X = np.random.rand(100, 2)
y = np.random.randint(0, 3, 100)

# Plot the data
plt.scatter(X[:, 0], X[:, 1], c=y)
plt.xlabel('Feature 1')
plt.ylabel('Feature 2')

# Set gini number to the title
plt.title('Gini = 0.5 with 3 classes')

plt.show()

# Make a sample dataset to illustrate GINI impurity

import numpy as np
import matplotlib.pyplot as plt

# Create a sample data set with 2 features and 2 classes and 100 samples
# The GINI impurity should be = 0

X = np.random.rand(100, 2)
y = np.zeros(100)

# Plot the data
plt.scatter(X[:, 0], X[:, 1], c=y)
plt.xlabel('Feature 1')
plt.ylabel('Feature 2')

# Set gini number to the title
plt.title('Gini = 0')

plt.show()

Example

Go to this link and try to split the data manually

Your goal: decide which feature the dataset should be split by to get better GINI value

Machine Learning Approach

Now let the machine do it for us:

!pip install pydotplus

# load assets/decision-tree-exercise.csv

import pandas as pd
import numpy as np

df = pd.read_csv('assets/decision-tree-exercise.csv')
df.head()

	Ticket Price	Holiday duration	Jakarta PM 2.5	Temperature	Hectic in company?	Holiday to Bali
0	1200000	10	198	35	Y	True
1	641374	4	103	31	Y	False
2	1381146	9	194	39	Y	True
3	1478889	7	169	32	N	False
4	897024	5	189	32	N	False


df.dtypes

Ticket Price           int64
Holiday duration       int64
Jakarta PM 2.5         int64
Temperature            int64
Hectic in company?    object
Holiday to Bali         bool
dtype: object

# Build decision tree model using sci-kit learn

from sklearn.tree import DecisionTreeClassifier

columns = ["Ticket Price", "Holiday duration", "Jakarta PM 2.5", "Temperature", "Hectic in company?"]

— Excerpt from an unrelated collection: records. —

/-- An AMO: the operand is x[rb] at the access size; the write part always takes place. -/
def amo (f : Nat → Nat → Nat → Nat) (host : Bool) (rd ra rb : BitVec 5) (scope : BitVec 3) (ord : BitVec 2) (wide : BitVec 1)
    (s : State) : Out :=
  atomicOp rd ra scope ord wide host (fun n old s => some (f n old ((s.x rb).toNat % 256 ^ n) % 256 ^ n)) s

def execAmoadd (rd ra rb : BitVec 5) (_cls : BitVec 4) (scope : BitVec 3) (ord : BitVec 2) (wide : BitVec 1) (s : State) : Out :=
  amo (fun _ a b => a + b) true rd ra rb scope ord wide s

def execAmoand (rd ra rb : BitVec 5) (_cls : BitVec 4) (scope : BitVec 3) (ord : BitVec 2) (wide : BitVec 1) (s : State) : Out :=
  amo (fun _ a b => a &&& b) false rd ra rb scope ord wide s

def execAmoor (rd ra rb : BitVec 5) (_cls : BitVec 4) (scope : BitVec 3) (ord : BitVec 2) (wide : BitVec 1) (s : State) : Out :=
  amo (fun _ a b => a ||| b) false rd ra rb scope ord wide s

def execAmoxor (rd ra rb : BitVec 5) (_cls : BitVec 4) (scope : BitVec 3) (ord : BitVec 2) (wide : BitVec 1) (s : State) : Out :=
  amo (fun _ a b => a ^^^ b) false rd ra rb scope ord wide s

def execAmomin (rd ra rb : BitVec 5) (_cls : BitVec 4) (scope : BitVec 3) (ord : BitVec 2) (wide : BitVec 1) (s : State) : Out :=
  amo (fun n a b => if signedOf n b < signedOf n a then b else a) false rd ra rb scope ord wide s

def execAmomax (rd ra rb : BitVec 5) (_cls : BitVec 4) (scope : BitVec 3) (ord : BitVec 2) (wide : BitVec 1) (s : State) : Out :=
  amo (fun n a b => if signedOf n a < signedOf n b then b else a) false rd ra rb scope ord wide s

def execAmominn (rd ra rb : BitVec 5) (_cls : BitVec 4) (scope : BitVec 3) (ord : BitVec 2) (wide : BitVec 1) (s : State) : Out :=
  amo (fun _ a b => min a b) false rd ra rb scope ord wide s

def execAmomaxn (rd ra rb : BitVec 5) (_cls : BitVec 4) (scope : BitVec 3) (ord : BitVec 2) (wide : BitVec 1) (s : State) : Out :=
  amo (fun _ a b => max a b) false rd ra rb scope ord wide s

def execAmoswp (rd ra rb : BitVec 5) (_cls : BitVec 4) (scope : BitVec 3) (ord : BitVec 2) (wide : BitVec 1) (s : State) : Out :=
  amo (fun _ _ b => b) true rd ra rb scope ord wide s

/-- CAS (R300): the expected value is x[rd], 0 for x0; a failed comparison writes nothing. -/
def execCas (rd ra rb : BitVec 5) (_cls : BitVec 4) (scope : BitVec 3) (ord : BitVec 2) (wide : BitVec 1) (s : State) : Out :=
  atomicOp rd ra scope ord wide true
    (fun n old s => if old = (s.x rd).toNat % 256 ^ n then some ((s.x rb).toNat % 256 ^ n) else none) s

/-- FENCE.C (R301): an empty mask and scope .lane complete at once; the accesses it orders have performed. -/
def execFenceC (scope : BitVec 3) (mask : BitVec 16) (s : State) : Out :=
  s.resolve fun s =>
    if s.releaseWaits scope (mask ≠ 0) then .next s
    else .next ((s.countDemote scope (mask ≠ 0)).adv 4)

/-! ## Ranges of pages -/

/-- The translations of a range of virtual addresses, page by page in ascending order: the pieces, or the first fault with the
first byte of the range on its page, or a park. -/
inductive Pages where
  | ok (ps : List (Nat × Nat × Tlb)) (s : State)
  | fault (c : Cause) (va : Nat) (s : State)
  | park (line : Nat) (s : State)

/-- The pages of [va, stop), each translated for a kind of access (R321, R339). -/
def State.pages (s : State) (ag : Agent) (k : Kind) (stop : Nat) : Nat → Nat → List (Nat × Nat × Tlb) → Pages
  | 0, _, acc => .ok acc.reverse s
  | fuel + 1, va, acc =>
    if stop ≤ va then .ok acc.reverse s
    else match s.translate ag k (BitVec.ofNat 64 va) with
      | .fault c s => .fault c va s
      | .park l s => .park l s
      | .ok pa t s =>
        let n := min (t.base % 2 ^ 64 + t.size) stop - va
        let n := if n = 0 then 1 else n
        s.pages ag k stop fuel (va + n) ((pa, n, t) :: acc)

/-- The address of the page of a byte: that of the leaf that maps it, else of the smallest page (assumption log 20). -/
def State.pageStart (s : State) (va : Nat) : Nat :=
  let w := s.walk (BitVec.ofNat 64 va)
  let size := if canonical (BitVec.ofNat 64 va) && seg w.entry 0 1 = 1 && !w.bad then leafSize w.level w.entry else 4096
  va / size * size

/-- The range [x[ra], x[ra] + x[rb]) of PUBC and CACHE: complete at length 0, MISALIGNED past the top of the address space, every
translation fault, at the address of its page, before any effect. -/
def withRange (ra rb : BitVec 5) (k : Kind) (s : State) (go : List (Nat × Nat × Tlb) → State → Out) : Out :=
  let a := (s.x ra).toNat
  let n := (s.x rb).toNat
  if n = 0 then .next (s.adv 4)
  else if 2 ^ 64 < a + n then .next (s.raise .misaligned (s.x ra))
  else match s.pages s.sqAgent k (a + n) (n / 4096 + 2) a [] with
    | .fault c va s => .next (s.unpark.raise c (BitVec.ofNat 64 (s.pageStart va)))
    | .park l s => .next (s.parkSq l)
    | .ok ps s => go ps s.unpark

/-- The core of a fetch holder. -/
def holderCore : Holder → Nat
  | .dcache c => c | .icache c => c | .loopBuf c _ => c | .plates q => 4 * q | .cluster q => 4 * q | .l2 d => 64 * d

/-- The fetch copies of a sector of code within a scope are invalidated through the fetch records (R327, R339), for a page with the window bit
or without: of the core itself, of its quad, of its die, of the package. -/
def State.dropCode (s : State) (scope : Nat) (k : Nat) (window : Bool) : State :=
  let own := s.core.sq.ctxid
  if scope ≤ 1 then
    { s with store.fetch := s.store.fetch.filter fun c => !(c.sector = k && holderCore c.holder = s.cur) }
  else if scope = 2 then s.dropFetch (s.cur / 64) k (fun q => q = s.cur / 4) own window
  else if scope = 3 then s.dropFetch (s.cur / 64) k (fun _ => true) own window
  else (List.range 5).foldl (fun s d => s.dropFetch d k (fun _ => true) own window) s

/-- PUBC (R339): the U bits of the code sectors of the range are cleared, then the fetch copies within scope are dropped. -/
def State.publish (s : State) (scope : Nat) (ks : List (Nat × Bool)) : State :=
  ks.foldl (fun s k => s.dropCode scope k.1 k.2)
    { s with store.ubit := s.store.ubit.filter fun k => !ks.any fun x => x.1 = k }

/-- PUBC: a resolution point and a refetch point; the scope is capped without DEMOTE. The core's earlier stores to the range perform at home
first: what its caches still hold of a non-coherent page is written there, and a write that the host link carries is awaited. -/
def execPubc (ra rb : BitVec 5) (scope : BitVec 3) (s : State) : Out :=
  s.resolve fun s =>
    withRange ra rb { read := true } s fun ps s =>
      if ps.any fun p => s.hostBusy p.1 then .next s
      else
        let all := ps.flatMap fun p => (sectorsOf p.1 p.2.1).map fun k => (k, p.2.2.xsh)
        let s := all.foldl (fun s k => s.ncFlush (sqHolders s.cur) k.1) s
        .next ((s.publish (min (s.capScope scope) 4) (all.filter fun k => s.store.isCode (64 * k.1))).adv 4)

/-- A word with a field of `width` bits at `off` replaced. -/
def patchField (old : BitVec 32) (off width : Nat) (v : Word) : BitVec 32 :=
  let mask : BitVec 32 := BitVec.ofNat 32 ((2 ^ width - 1) * 2 ^ off)
  (old &&& ~~~mask) ||| ((v.setWidth 32 <<< off) &&& mask)

/-- PATCH (R341), on a non-coherent page at the line's home, as the atomics: one aligned 32-bit word, in memory or, under a scratchpad
reference, in the window of the group. -/
def execPatch (ra rb : BitVec 5) (off width : BitVec 5) (s : State) : Out :=
  s.resolve fun s =>
    let ea := s.x ra
    let new (bs : List Byte) : List Byte :=
      leBytes 4 (patchField (BitVec.ofNat 32 (leNat bs)) off.toNat (width.toNat + 1) (s.x rb)).toNat
    if spadRef ea then
      let o := ea.toNat % 2 ^ 23 / 4 * 4
      .next ((s.spadWrite o (new (s.spadRead o 4))).adv 4)
    else if ea.toNat % 4 ≠ 0 then .next (s.raise .misaligned ea)
    else s.withPa { read := true, write := true } ea fun pa t s =>
      if s.hostBusy pa then .next s
      else
        let (s, hs) := s.atHome t pa
        match s.marked hs t pa 4 with
        | some (_, c) => .next (s.raise c ea)
        | none =>
          let (bs, s) := s.loadPhys hs .all t pa 4
          .next ((s.storeAcc hs .all t pa (new bs)).awaitReply.adv 4)

/-! ## CACHE (R321) -/

/-- The copy of a non-coherent sector is written to the level below and stays, clean. -/
def State.ncClean (s : State) (h below : Holder) (k : Nat) (home : Bool) : State :=
  match s.store.ncOf h k with
  | none => s
  | some c =>
    if !c.dirty then s
    else
      let s := { s with store := s.store.ncSet { c with dirty := false } }
      if home then s.writeBack c
      else { s with store := s.store.ncSet { holder := below, sector := k, data := c.data, dirty := true, mark := c.mark } }

/-- CACHE on a sector of a non-coherent page: `deep` reaches the die's L2. -/
def State.cacheNc (s : State) (op : Nat) (deep : Bool) (k : Nat) : State :=
  let d := Holder.dcache s.cur
  let l := Holder.l2 s.dieNo
  let s := if op = 1 then s else
    let s := s.ncClean d l k false
    if deep then s.ncClean l l k true else s
  if op = 0 then s
  else
    let s := { s with store := s.store.ncDrop d k }
    if deep then { s with store := s.store.ncDrop l k } else s

/-- An M copy is written back and kept in E: that of a core into its die's L2, that of an L2 to the home. -/
def Coh.clean (c : Coh) (h : Holder) (k : Nat) : Coh :=
  match c.copyOf h k with
  | some x =>
    if x.st ≠ .m then c
    else
      let c := c.setCopy h k (some .e) x.num
      match h, c.copyOf (.cluster (holderQuad h)) k with
      | .dcache _, some y => if y.st = .m then c.setCopy (.cluster (holderQuad h)) k (some .e) y.num else c
      | _, _ => c
  | none => c
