/-- A load is in flight; one of memory comes back no earlier than its replies (R431). -/
def State.launchLoad (s : State) (reserve : Core → LDest × Core) (l : AeLoad) : State :=
  let (d, c) := reserve s.core
  { s with core := { c with loads := c.loads ++ [{ l with dest := d, due := if l.spad then l.due else s.reply }] } }

/-! ## The scratchpad's wheel (R197, R198) -/


/-- A request that reaches bank `b` in fabric cycle `t` is served in the slot's first turn after its earlier requests there. -/
def serve (slot t : Nat) (wheel : SMap Nat) (b : Nat) : Nat × SMap Nat :=
  let first := t + (slot + b + 12 * 12 - t % 12) % 12
  let u := match smFind wheel b with
    | some last => if first ≤ last then last + 12 else first
    | none => first
  (u, smSet wheel b u)

/-- The bank of an offset in a quad's scratchpad (R24). -/
def bankOf (off : Nat) : Nat := off / 64 % 32

/-- The requests of an access that slot `slot` issues in arithmetic cycle `c`: each performs four fabric cycles after its bank has served
it. -/
def serveAll (slot c : Nat) : List (Nat × SpadOp) → SMap Nat → List SpadReq × SMap Nat
  | [], wheel => ([], wheel)
  | (off, op) :: rest, wheel =>
    let (u, wheel) := serve slot (2 * c + 2) wheel (bankOf off)
    let (l, wheel) := serveAll slot c rest wheel
    ({ cycle := u + 4, off := off, op := op } :: l, wheel)

/-- The arithmetic cycle in which the last of some requests has performed; `c` where there is none. -/
def lastCycle (c : Nat) (l : List SpadReq) : Nat := (l.foldl (fun a r => max a r.cycle) (2 * c) + 1) / 2

/-- The cycle in which the last request of the AE's accesses of a class performs. -/
def Core.classEnd (c : Core) (cls : BitVec 4) : Nat :=
  (c.loads.filter fun l => l.spad && l.cls = cls).foldl (fun a l => l.reqsLeft.foldl (fun a r => max a r.cycle) a) 0

/-- A scratchpad access of the AE of a class is in flight: its requests travel to their banks. None performs before those of the earlier
accesses of its class (R193, R199; assumption log 77). -/
def State.spadLoad (s : State) (cls : BitVec 4) (ops : List (Nat × SpadOp)) (search : Option (Nat × Nat))
    (reserve : Core → LDest × Core) : State :=
  let (l, w) := serveAll s.pos s.time.toNat ops s.core.aeWheel
  let l := l.map fun r => { r with cycle := max r.cycle (s.core.classEnd cls) }
  let due := lastCycle s.time.toNat l + (if search.isSome then 16 else 0)
  { s with core.aeWheel := w }.launchLoad reserve
    { dest := .none, spad := true, reqsLeft := l, search := search, due := BitVec.ofNat 64 due, cls := cls }

/-- The requests of `n` bytes from a window offset, a unit each (R196): unit `k` begins at byte 64 k of the access. -/
def State.unitOps (s : State) (o n : Nat) (op : Nat → SpadOp) : List (Nat × SpadOp) :=
  (List.range ((n + 63) / 64)).map fun k => (s.spadAt (o + 64 * k), op k)

/-- 64 bytes of a granule from byte 64 k. -/
def granUnit (g : Granule) (k : Nat) : List Byte := ((granBytes g).drop (64 * k)).take 64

# convert Hectic in company? (y/n) to numeric
df["Hectic in company?"] = df["Hectic in company?"].map({"Y": 1, "N": 0})

# convert "Holiday to Bali" (TRUE/FALSE) to numeric
df["Holiday to Bali"] = df["Holiday to Bali"].map({True: 1, False: 0})

X = df[columns]
y = df["Holiday to Bali"]

	Ticket Price	Holiday duration	Jakarta PM 2.5	Temperature	Hectic in company?
0	1200000	10	198	35	1
1	641374	4	103	31	1
2	1381146	9	194	39	1
3	1478889	7	169	32	0
4	897024	5	189	32	0
...	...	...	...	...	...
195	537683	10	124	37	1
196	1194739	1	104	33	1
197	1124824	5	161	32	1
198	718404	5	177	37	1
199	599056	5	185	39	0

200 rows × 5 columns

# Split data into training and testing

from sklearn.model_selection import train_test_split

X_train, X_test, y_train, y_test = train_test_split(X, y)

X_train.shape, X_test.shape, y_train.shape, y_test.shape

((150, 5), (50, 5), (150,), (50,))

# Create model
model = DecisionTreeClassifier(max_depth=3)

# Train model
model.fit(X_train, y_train)

# Draw decision tree
from sklearn.tree import export_graphviz
from IPython.display import Image
import pydotplus

dot_data = export_graphviz(model, out_file=None, feature_names=columns, class_names=["No", "Yes"], filled=True, rounded=True, special_characters=True)
graph = pydotplus.graph_from_dot_data(dot_data)
Image(graph.create_png())

# Validate model
from sklearn.metrics import accuracy_score

y_pred = model.predict(X_test)
accuracy_score(y_test, y_pred)

0.96

What is Gini?

Gini is a measure of impurity. The lower the gini, the purer the node.

\[Gini = 1 - \sum_{i=1}^{n} p_i^2\]

Source: Learndatasci.com

Depends on how we split the data, we can get different purity.

Source: ekamperi.github.io

Alternatives to Gini

There are alternative metrics to using Gini impurity that can help us in building our Decision Tree:

Entropy: This is a measure of disorder or uncertainty. The entropy of a dataset is used for calculating the information gain, which is the reduction in entropy after a dataset is split on an attribute. Constructing a decision tree involves finding the attribute that returns the highest information gain (i.e., the most homogeneous branches).
Information Gain: This is the reduction in entropy or surprise that results from partitioning the data on an attribute. The decision tree will make the split where information gain is maximum, or equivalently, where entropy is minimum.